--- START ---

-- ==== Sys2Proof/Laws/Estimator.lean ====
section
/-! SUPPORT. Field reads, and a measurement command whose reads all succeed, said once. -/

namespace Sys2Proof.Machine

/-! ## Fields -/

theorem fieldValues_length (fs : List FieldDesc) (bytes : List Byte) : (fieldValues fs bytes).length = fs.length := by
  induction fs generalizing bytes with
  | nil => rfl
  | cons f fs ih => simp [fieldValues, ih]

/-- The first field takes its own bytes, the others the bytes after them (R90). -/
theorem fieldValues_append (f : FieldDesc) (fs : List FieldDesc) (xs ys : List Byte) (h : xs.length = f.nbytes) :
    fieldValues (f :: fs) (xs ++ ys) = fieldValue f xs :: fieldValues fs ys := by
  simp only [fieldValues, List.take_left' h, List.drop_left' h]

theorem fieldsReads_length (fs : List FieldDesc) : (fieldsReads fs).length = (fs.map FieldDesc.nbytes).sum := by
  induction fs with
  | nil => rfl
  | cons f fs ih =>
    have : fieldsReads (f :: fs) = fieldReads f ++ fieldsReads fs := by simp [fieldsReads]
    rw [this, List.length_append, ih, fieldReads_length]
    simp

theorem leValue_foldr (bs : List Byte) : leValue bs = bs.foldr (fun b v => b.toNat + 256 * v) 0 := by
  induction bs with
  | nil => rfl
  | cons b bs ih => simp [leValue, ih]

/-! ## Gain tables -/

/-- The table sum, entry by entry (R252). -/
theorem sum_take_range (row : List Int) (n : Nat) (h : n ≤ row.length) :
    (row.take n).sum = ((List.range n).map (row.getD · 0)).sum := by
  congr 1
  apply List.ext_getElem
  · simp; omega
  · intro i h1 h2
    simp at h1 h2
    simp [h1]

/-! ## Measurement commands -/

/-- A measurement command that begins with the reads of some fields, every read succeeding: the command goes on from the bytes
read, and ends there (R250, R310). -/
theorem submit_reads (i : Instr) (fs : List FieldDesc) (as : List Answer) (rest : List Stimulus) (p : Phase)
    (k : State → State) (s : State) (hid : s.running = none) (hc : s.chipReady = true) (ho : s.orphan = none)
    (hl : as.length = (fieldsReads fs).length) (hok : ∀ a ∈ as, a.ok = true) (hi : s.inputs = as.map .chipAnswer ++ rest)
    (hk : ∀ u : State, u.phase = p → phaseDone u = k u) (hend : ∀ u, (k u).running = none) :
    submit i (measureStart i (load (fieldsReads fs) p k)) s =
      k { accept i s with
        inputs := rest, phase := p, todo := [], got := as.map Answer.byte
        outputs := s.outputs ++ (fieldsReads fs).map .bus } := by
  rw [submit_idle _ _ hid]
  unfold measureStart
  rw [if_pos (show (accept i s).chipReady = true from hc)]
  unfold runCommand
  have main := load_reads_run (fieldsReads fs) p k as rest (accept i s) (fieldsReads_reads fs) hk (Option.some_ne_none _) ho
    hl hok hi
  rw [runOn_idle rest (hend _)] at main
  cases h : fieldsReads fs with
  | nil =>
    rw [h] at main
    rw [load_nil, runOn_idle _ (hend _)] at main ⊢
    exact main
  | cons t r =>
    rw [h] at main
    have e : (load (t :: r) p k (accept i s)).inputs = (accept i s).inputs := by rw [load_cons, issueHead_inputs]
    rw [e]
    exact main

theorem gainBegin_eq : gainBegin = fun s => load (fieldsReads (gainFields s.cfg.chipMap)) .gain gainDone s := rfl

theorem cnrS1Begin_eq : cnrS1Begin = fun s => load (fieldsReads (cnrS1Fields s.cfg.chipMap)) .cnrS1 cnrS1Done s := rfl

theorem cnrS2Begin_eq : cnrS2Begin = fun s => load (fieldsReads (cnrS2Fields s.cfg.chipMap)) .cnrS2 cnrS2Done s := rfl

end Sys2Proof.Machine
end

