-- ==== Sys2Proof/Laws/Keeps.lean ====
section
/-! SUPPORT. What no reaction of the engine changes, in any state whatever: the parameters, rst_n and the stimuli to come; RES
only at a command's end, CTRL, and a command ends, with DONE, but never begins (R36, R41, R94, R310). -/

namespace Sys2Proof.Machine

/-- What every reaction of the engine keeps. -/
structure Keeps (s t : State) : Prop where
  cfg : t.cfg = s.cfg
  rstN : t.rstN = s.rstN
  inputs : t.inputs = s.inputs
  ctrl : t.ctrl = s.ctrl
  ending : (t.running = s.running ∧ t.done = s.done) ∨ (t.running = none ∧ t.done = true)
  res : t.running ≠ none → t.res = s.res

theorem Keeps.running {s t : State} (h : Keeps s t) : t.running = s.running ∨ t.running = none :=
  h.ending.imp And.left And.left

theorem Keeps.refl (s : State) : Keeps s s := ⟨rfl, rfl, rfl, rfl, .inl ⟨rfl, rfl⟩, fun _ => rfl⟩

theorem Keeps.trans {s t u : State} (h : Keeps s t) (k : Keeps t u) : Keeps s u where
  cfg := k.cfg.trans h.cfg
  rstN := k.rstN.trans h.rstN
  inputs := k.inputs.trans h.inputs
  ctrl := k.ctrl.trans h.ctrl
  ending := by
    rcases k.ending with a | a
    · rw [a.1, a.2]; exact h.ending
    · exact .inr a
  res := fun hu => by
    have ht : t.running ≠ none := by
      rcases k.running with a | a
      · rwa [a] at hu
      · exact absurd a hu
    rw [k.res hu, h.res ht]

/-- An update of fields that every reaction may change. -/
theorem Keeps.of_eq {s t : State} (h1 : t.cfg = s.cfg := by rfl) (h2 : t.rstN = s.rstN := by rfl)
    (h3 : t.inputs = s.inputs := by rfl) (h4 : t.running = s.running := by rfl) (h5 : t.res = s.res := by rfl)
    (h6 : t.ctrl = s.ctrl := by rfl) (h7 : t.done = s.done := by rfl) : Keeps s t :=
  ⟨h1, h2, h3, h6, .inl ⟨h4, h7⟩, fun _ => h5⟩

theorem complete_keeps (r : Vector Word 8) (s : State) : Keeps s (complete r s) :=
  ⟨rfl, rfl, rfl, rfl, .inr ⟨rfl, rfl⟩, fun h => absurd rfl h⟩

theorem raiseError_keeps (c : ErrCode) (w : Word) (s : State) : Keeps s (raiseError c w s) :=
  ⟨rfl, rfl, rfl, rfl, .inr ⟨rfl, rfl⟩, fun h => absurd rfl h⟩

theorem issueHead_keeps (s : State) : Keeps s (issueHead s) := by
  rcases issueHead_cases s with ⟨t, r, -, -, h⟩ | ⟨-, h⟩ <;> rw [h]
  · exact .of_eq
  · exact .refl s

theorem load_keeps (ts : List Txn) (p : Phase) (k : State → State) (hk : ∀ u, Keeps u (k u)) (s : State) :
    Keeps s (load ts p k s) := by
  cases ts with
  | nil => exact Keeps.trans (t := { s with phase := p, todo := [], got := [] }) .of_eq (hk _)
  | cons t r => exact Keeps.trans (t := { s with phase := p, todo := t :: r, got := [] }) .of_eq (issueHead_keeps _)

theorem boundary_keeps (st : SeqStep) (k : State → State) (hk : ∀ u, Keeps u (k u)) (s : State) :
    Keeps s (boundary st k s) := by
  unfold boundary
  split
  · exact Keeps.trans (t := { s with lockState := .failed }) .of_eq (raiseError_keeps _ _ _)
  · exact Keeps.trans (t := { s with seq := st }) .of_eq (hk _)

theorem postAux_keeps (s : State) : Keeps s (postAux s) := by
  unfold postAux
  split
  · exact boundary_keeps _ _ (fun u => Keeps.trans (t := emit (.auxSet u.cfg.options.auxFreqHz) u) .of_eq (complete_keeps _ _)) s
  · exact complete_keeps _ s

theorem postAgc_keeps (s : State) : Keeps s (postAgc s) :=
  boundary_keeps _ _ (fun u => load_keeps _ _ _ postAux_keeps u) s

theorem isiSelected_keeps (sel : Byte) (s : State) : Keeps s (isiSelected sel s) :=
  Keeps.trans (t := { s with selIsi := selIsiWord sel }) .of_eq (postAgc_keeps _)

theorem isiSelect_keeps (sel : Byte) (s : State) : Keeps s (isiSelect sel s) :=
  load_keeps _ _ _ (isiSelected_keeps sel) s

theorem isiReadSlot_keeps (i cnt : Nat) (first : Byte) (s : State) : Keeps s (isiReadSlot i cnt first s) :=
  load_keeps _ _ _ (fun u => .refl u) s

theorem isiSlotDone_keeps (i cnt : Nat) (first b : Byte) (s : State) : Keeps s (isiSlotDone i cnt first b s) := by
  unfold isiSlotDone
  simp only
  split
  · exact isiSelect_keeps _ s
  · split
    · exact isiReadSlot_keeps _ _ _ s
    · exact isiSelect_keeps _ s

theorem isiCountDone_keeps (count : Nat) (s : State) : Keeps s (isiCountDone count s) := by
  unfold isiCountDone
  simp only
  split
  · exact postAgc_keeps s
  · exact isiReadSlot_keeps _ _ _ s

theorem postIsi_keeps (s : State) : Keeps s (postIsi s) :=
  boundary_keeps _ _ (fun u => load_keeps _ _ _ (fun v => isiCountDone_keeps _ v) u) s

theorem invWriteDone_keeps (s : State) : Keeps s (invWriteDone s) := by
  unfold invWriteDone
  split
  · exact postAgc_keeps s
  · exact postIsi_keeps s

theorem invReadDone_keeps (inv : Nat) (s : State) : Keeps s (invReadDone inv s) :=
  load_keeps _ _ _ invWriteDone_keeps s

theorem postInv_keeps (s : State) : Keeps s (postInv s) :=
  boundary_keeps _ _ (fun u => load_keeps _ _ _ (fun v => invReadDone_keeps _ v) u) s

theorem afterPoll_keeps (s : State) : Keeps s (afterPoll s) := by
  unfold afterPoll
  split
  · exact postInv_keeps s
  · exact postAgc_keeps s

theorem pollRead_keeps (s : State) : Keeps s (pollRead s) :=
  boundary_keeps _ _ (fun u => load_keeps _ _ _ (fun v => .refl v) u) s

theorem pollWaitStart_keeps (s : State) : Keeps s (pollWaitStart s) := boundary_keeps _ _ (fun _ => .of_eq) s

theorem pollReadDone_keeps (b : Byte) (s : State) : Keeps s (pollReadDone b s) := by
  unfold pollReadDone
  simp only
  split
  · exact Keeps.trans .of_eq (afterPoll_keeps _)
  split
  · exact Keeps.trans .of_eq (afterPoll_keeps _)
  split
  · exact Keeps.trans .of_eq (afterPoll_keeps _)
  · exact Keeps.trans .of_eq (pollWaitStart_keeps _)

theorem tickPulse_keeps (s : State) : Keeps s (tickPulse s) := by
  unfold tickPulse
  split
  · simp only
    split
    · exact Keeps.trans (t := { s with waitLeft := s.waitLeft - 1 }) .of_eq (pollRead_keeps _)
    · exact .of_eq
  · exact .refl s

theorem pollStart_keeps (s : State) : Keeps s (pollStart s) :=
  Keeps.trans (t := { s with lockState := .polling }) .of_eq (pollRead_keeps _)

theorem stepEffect_keeps (st : SeqStep) (s : State) : Keeps s (stepEffect st s) := by
  unfold stepEffect
  split
  · exact .of_eq
  · exact .refl s

theorem programFrom_keeps (sts : List SeqStep) (s : State) : Keeps s (programFrom sts s) := by
  induction sts generalizing s with
  | nil => exact pollStart_keeps s
  | cons st sts ih =>
    exact boundary_keeps _ _ (fun u => load_keeps _ _ _ (fun v => (stepEffect_keeps st v).trans (ih _)) u) s

theorem tuneCheck_keeps (s : State) : Keeps s (tuneCheck s) := by
  unfold tuneCheck
  split
  · exact raiseError_keeps _ _ s
  · split
    · exact Keeps.trans .of_eq (raiseError_keeps _ _ _)
    · exact Keeps.trans .of_eq (programFrom_keeps _ _)

theorem computePoint_running (body : State → State) (hb : ∀ u, Keeps u (body u)) (s : State) :
    (computePoint body s).cfg = s.cfg ∧ ((computePoint body s).running ≠ none → (computePoint body s).res = s.res) := by
  unfold computePoint
  split
  · exact ⟨rfl, fun _ => rfl⟩
  · exact ⟨(hb s).cfg, (hb s).res⟩

theorem measureStart_keeps (i : Instr) (b : State → State) (hb : ∀ u, Keeps u (b u)) (s : State) :
    Keeps s (measureStart i b s) := by
  unfold measureStart
  split
  · exact hb s
  · exact raiseError_keeps _ _ s

theorem gainBegin_keeps (s : State) : Keeps s (gainBegin s) := load_keeps _ _ _ (fun _ => complete_keeps _ _) s

theorem cnrS1Begin_keeps (s : State) : Keeps s (cnrS1Begin s) := load_keeps _ _ _ (fun _ => complete_keeps _ _) s

theorem cnrS2Begin_keeps (s : State) : Keeps s (cnrS2Begin s) := load_keeps _ _ _ (fun _ => complete_keeps _ _) s

theorem berErrorsDone_keeps (d : Dvb) (win err : Nat) (s : State) : Keeps s (berErrorsDone d win err s) :=
  Keeps.trans (t := berAccumulate d win err s) .of_eq (load_keeps _ _ _ (fun _ => complete_keeps _ _) _)

theorem berWindowDone_keeps (d : Dvb) (win : Nat) (s : State) : Keeps s (berWindowDone d win s) := by
  unfold berWindowDone
  split
  · exact load_keeps _ _ _ (fun u => berErrorsDone_keeps _ _ _ u) s
  · exact complete_keeps _ s

theorem berBegin_keeps (d : Dvb) (s : State) : Keeps s (berBegin d s) :=
  load_keeps _ _ _ (fun u => berWindowDone_keeps _ _ u) s

theorem pllBody_keeps (s : State) : Keeps s (pllBody s) := by
  unfold pllBody
  split
  · exact raiseError_keeps _ _ s
  · exact complete_keeps _ s

theorem tsclkBody_keeps (s : State) : Keeps s (tsclkBody s) := by
  unfold tsclkBody
  split
  · exact raiseError_keeps _ _ s
  · exact complete_keeps _ s

theorem computation_keeps (i : Instr) (s : State) : Keeps s (computation i s) := by
  cases i <;>
    first
    | exact complete_keeps _ s
    | exact pllBody_keeps s
    | exact tsclkBody_keeps s
    | exact tuneCheck_keeps s
    | exact .refl s

theorem computeDone_keeps (s : State) : Keeps s (computeDone s) := by
  unfold computeDone
  split
  · exact Keeps.trans (t := { s with phase := .idle }) .of_eq (computation_keeps _ _)
  · exact .refl s

theorem phaseDone_keeps (s : State) : Keeps s (phaseDone s) := by
  unfold phaseDone
  cases s.phase with
  | idle | computing | pollWait => exact .refl s
  | program => exact (stepEffect_keeps _ s).trans (programFrom_keeps _ _)
  | pollRead => exact pollReadDone_keeps _ s
  | invRead => exact invReadDone_keeps _ s
  | invWrite => exact invWriteDone_keeps s
  | isiCount => exact isiCountDone_keeps _ s
  | isiSlot i cnt first => exact isiSlotDone_keeps _ _ _ _ s
  | isiSelect sel => exact isiSelected_keeps _ s
  | agcNormal => exact postAux_keeps s
  | gain | cnrS1 | cnrS2 => exact complete_keeps _ s
  | berWindow d => exact berWindowDone_keeps _ _ s
  | berErrors d win => exact berErrorsDone_keeps _ _ _ s
  | berRestart d win err => exact complete_keeps _ s

theorem busFailure_keeps (t : Txn) (s : State) : Keeps s (busFailure t s) := by
  unfold busFailure
  split
  · exact Keeps.trans (t := { s with lockState := .failed }) .of_eq (raiseError_keeps _ _ _)
  · exact raiseError_keeps _ _ s

theorem transactionEnd_keeps (t : Txn) (rest : List Txn) (a : Answer) (s : State) : Keeps s (transactionEnd t rest a s) := by
  unfold transactionEnd
  split
  · split
    · exact Keeps.trans (t := { s with got := s.got ++ answerBytes t a, todo := [] }) .of_eq (phaseDone_keeps _)
    · next u us =>
      exact Keeps.trans (t := { s with got := s.got ++ answerBytes t a, todo := u :: us }) .of_eq (issueHead_keeps _)
  · exact busFailure_keeps t s

theorem chipAnswer_keeps (a : Answer) (s : State) : Keeps s (chipAnswer a s) := by
  unfold chipAnswer
  split
  · next t _ => exact Keeps.trans (t := { deliver t a s with orphan := none }) .of_eq (issueHead_keeps _)
  · split
    · exact .refl s
    · next t rest _ => exact Keeps.trans (t := deliver t a s) .of_eq (transactionEnd_keeps t rest a _)

/-- Every reaction to one of the engine's own stimuli. -/
theorem react_keeps {x : Stimulus} (hx : x.isEngine = true) (s : State) : Keeps s (react x s) := by
  cases x with
  | chipAnswer a => exact chipAnswer_keeps a s
  | tick => exact tickPulse_keeps s
  | computeHold => exact .refl s
  | computeDone => exact computeDone_keeps s
  | hostRead | hostWrite | chipReadyLevel | rstNLevel => cases hx

/-- A command that runs on keeps all this but the stimuli it takes. -/
theorem runOn_keeps (l : List Stimulus) (s : State) :
    (runOn l s).cfg = s.cfg ∧ (runOn l s).rstN = s.rstN ∧
      ((runOn l s).running = s.running ∨ (runOn l s).running = none) ∧
      ((runOn l s).running ≠ none → (runOn l s).res = s.res) := by
  induction l generalizing s with
  | nil => exact ⟨rfl, rfl, .inl rfl, fun _ => rfl⟩
  | cons x rest ih =>
    unfold runOn
    split
    · next hc =>
      simp only [Bool.and_eq_true] at hc
      have k := react_keeps hc.2 { s with inputs := rest }
      obtain ⟨h1, h2, h3, h4⟩ := ih (react x { s with inputs := rest })
      refine ⟨h1.trans k.cfg, h2.trans k.rstN, ?_, fun hr => ?_⟩
      · rcases h3 with a | a
        · rw [a]; exact k.running
        · exact .inr a
      · have : (react x { s with inputs := rest }).running ≠ none := by
          rcases h3 with a | a
          · rwa [a] at hr
          · exact absurd a hr
        rw [h4 hr, k.res this]
    · exact ⟨rfl, rfl, .inl rfl, fun _ => rfl⟩

end Sys2Proof.Machine
end

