/-- A count of 0, one below and at ISI_MAX_SLOTS, and two above it. -/
theorem wit_IsiScanSelectsFirstMatchOrFirstSlot_count :
    ∀ e ∈ [((0 : Byte), 0), (15, 15), (16, 16), (17, 16), (255, 16)],
      let s := tuning .postIsi .locked .isiCount [.read 0x420] [.chipAnswer (yes e.1)]
      s.running = some .tune ∧ s.orphan = none ∧ s.phase = .isiCount ∧ s.todo = [.read 0x420] ∧
        s.got = ([] : List Answer).map Answer.byte ∧ s.abortReq = false ∧ (yes e.1).ok = true ∧
        s.inputs = .chipAnswer (yes e.1) :: [] ∧ s.cfg.programs.agcNormal = .write 0x30 0x22 :: [] ∧
        e.2 = min (fieldOf s.cfg.chipMap.fIsiCount (([] : List Answer) ++ [yes e.1])) s.cfg.options.isiMaxSlots := by
  intro e he
  refine ⟨rfl, rfl, rfl, rfl, rfl, rfl, rfl, rfl, rfl, ?_⟩
  show e.2 = min (fieldOf EX.chipMap.fIsiCount ([] ++ [yes e.1])) EX.options.isiMaxSlots
  revert e
  decide

/-- A match in the first slot and in the last one; no match in one slot and in three. -/
theorem wit_IsiScanSelectsFirstMatchOrFirstSlot :
    (∀ miss ∈ [[], [yes 2, yes 3]],
      let s := tuning .postIsi .locked (.isiSlot 0 3 0) [.read 0x430] (answers miss ++ .chipAnswer (yes 0) :: [])
      s.running = some .tune ∧ s.phase = .isiSlot 0 3 0 ∧ s.todo = [.read s.cfg.chipMap.isiSlotAddr] ∧ s.got = [] ∧
        s.orphan = none ∧ (∀ a ∈ miss, a.ok = true ∧ a.byte ≠ s.tr.isi) ∧ miss.length < 3 ∧ (yes 0).ok = true ∧
        (yes 0).byte = s.tr.isi ∧ s.inputs = answers miss ++ .chipAnswer (yes 0) :: []) ∧
    (∀ e ∈ [(yes 2, []), (yes 2, [yes 5, yes 7])],
      let miss := e.1 :: e.2
      let s := tuning .postIsi .locked (.isiSlot 0 miss.length 0) [.read 0x430] (answers miss ++ [])
      s.running = some .tune ∧ s.phase = .isiSlot 0 miss.length 0 ∧ s.todo = [.read s.cfg.chipMap.isiSlotAddr] ∧
        s.got = [] ∧ s.orphan = none ∧ (∀ a ∈ miss, a.ok = true ∧ a.byte ≠ s.tr.isi) ∧
        s.inputs = answers miss ++ []) := by
  refine ⟨fun miss h => ⟨rfl, rfl, rfl, rfl, rfl, ?_, ?_, rfl, rfl, rfl⟩, fun e h => ⟨rfl, rfl, rfl, rfl, rfl, ?_, rfl⟩⟩
  · show ∀ a ∈ miss, a.ok = true ∧ a.byte ≠ 0
    revert miss; decide
  · revert miss; decide
  · show ∀ a ∈ e.1 :: e.2, a.ok = true ∧ a.byte ≠ 0
    revert e; decide

theorem wit_IsiSelectionIsShown :
    let s := tuning .postIsi .locked (.isiSelect 5) [.write 0x421 5] [.chipAnswer (yes 0)]
    s.running = some .tune ∧ s.phase = .isiSelect 5 ∧ s.todo = [.write 0x421 5] ∧ s.orphan = none ∧ s.abortReq = false ∧
      (yes 0).ok = true ∧ s.inputs = .chipAnswer (yes 0) :: [] ∧ s.cfg.programs.agcNormal = .write 0x30 0x22 :: [] :=
  ⟨rfl, rfl, rfl, rfl, rfl, rfl, rfl, rfl⟩

/-- After Locked and after TimedOut. -/
theorem wit_TuneCompletesAfterAgc :
    ∀ e ∈ [(LockState.locked, (3 : Word)), (.timedOut, 4)],
      let s := tuning .postAgc e.1 .agcNormal [.write 0x30 0x22] [.chipAnswer (yes 0)]
      s.running = some .tune ∧ s.phase = .agcNormal ∧ s.todo = [.write 0x30 0x22] ∧ s.orphan = none ∧ s.abortReq = false ∧
        (yes 0).ok = true ∧ s.inputs = .chipAnswer (yes 0) :: [] ∧
        (s.lockState = .locked ∧ e.2 = 3 ∨ s.lockState = .timedOut ∧ e.2 = 4) := by
  intro e he
  refine ⟨rfl, rfl, rfl, rfl, rfl, rfl, rfl, ?_⟩
  show e.1 = .locked ∧ e.2 = 3 ∨ e.1 = .timedOut ∧ e.2 = 4
  revert e
  decide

--- END ---

■ **Instructions to follow**:
Nothing but a number should be given: the count of lines in the entries that contain the word "answers".

■ **Reply to the task**:
4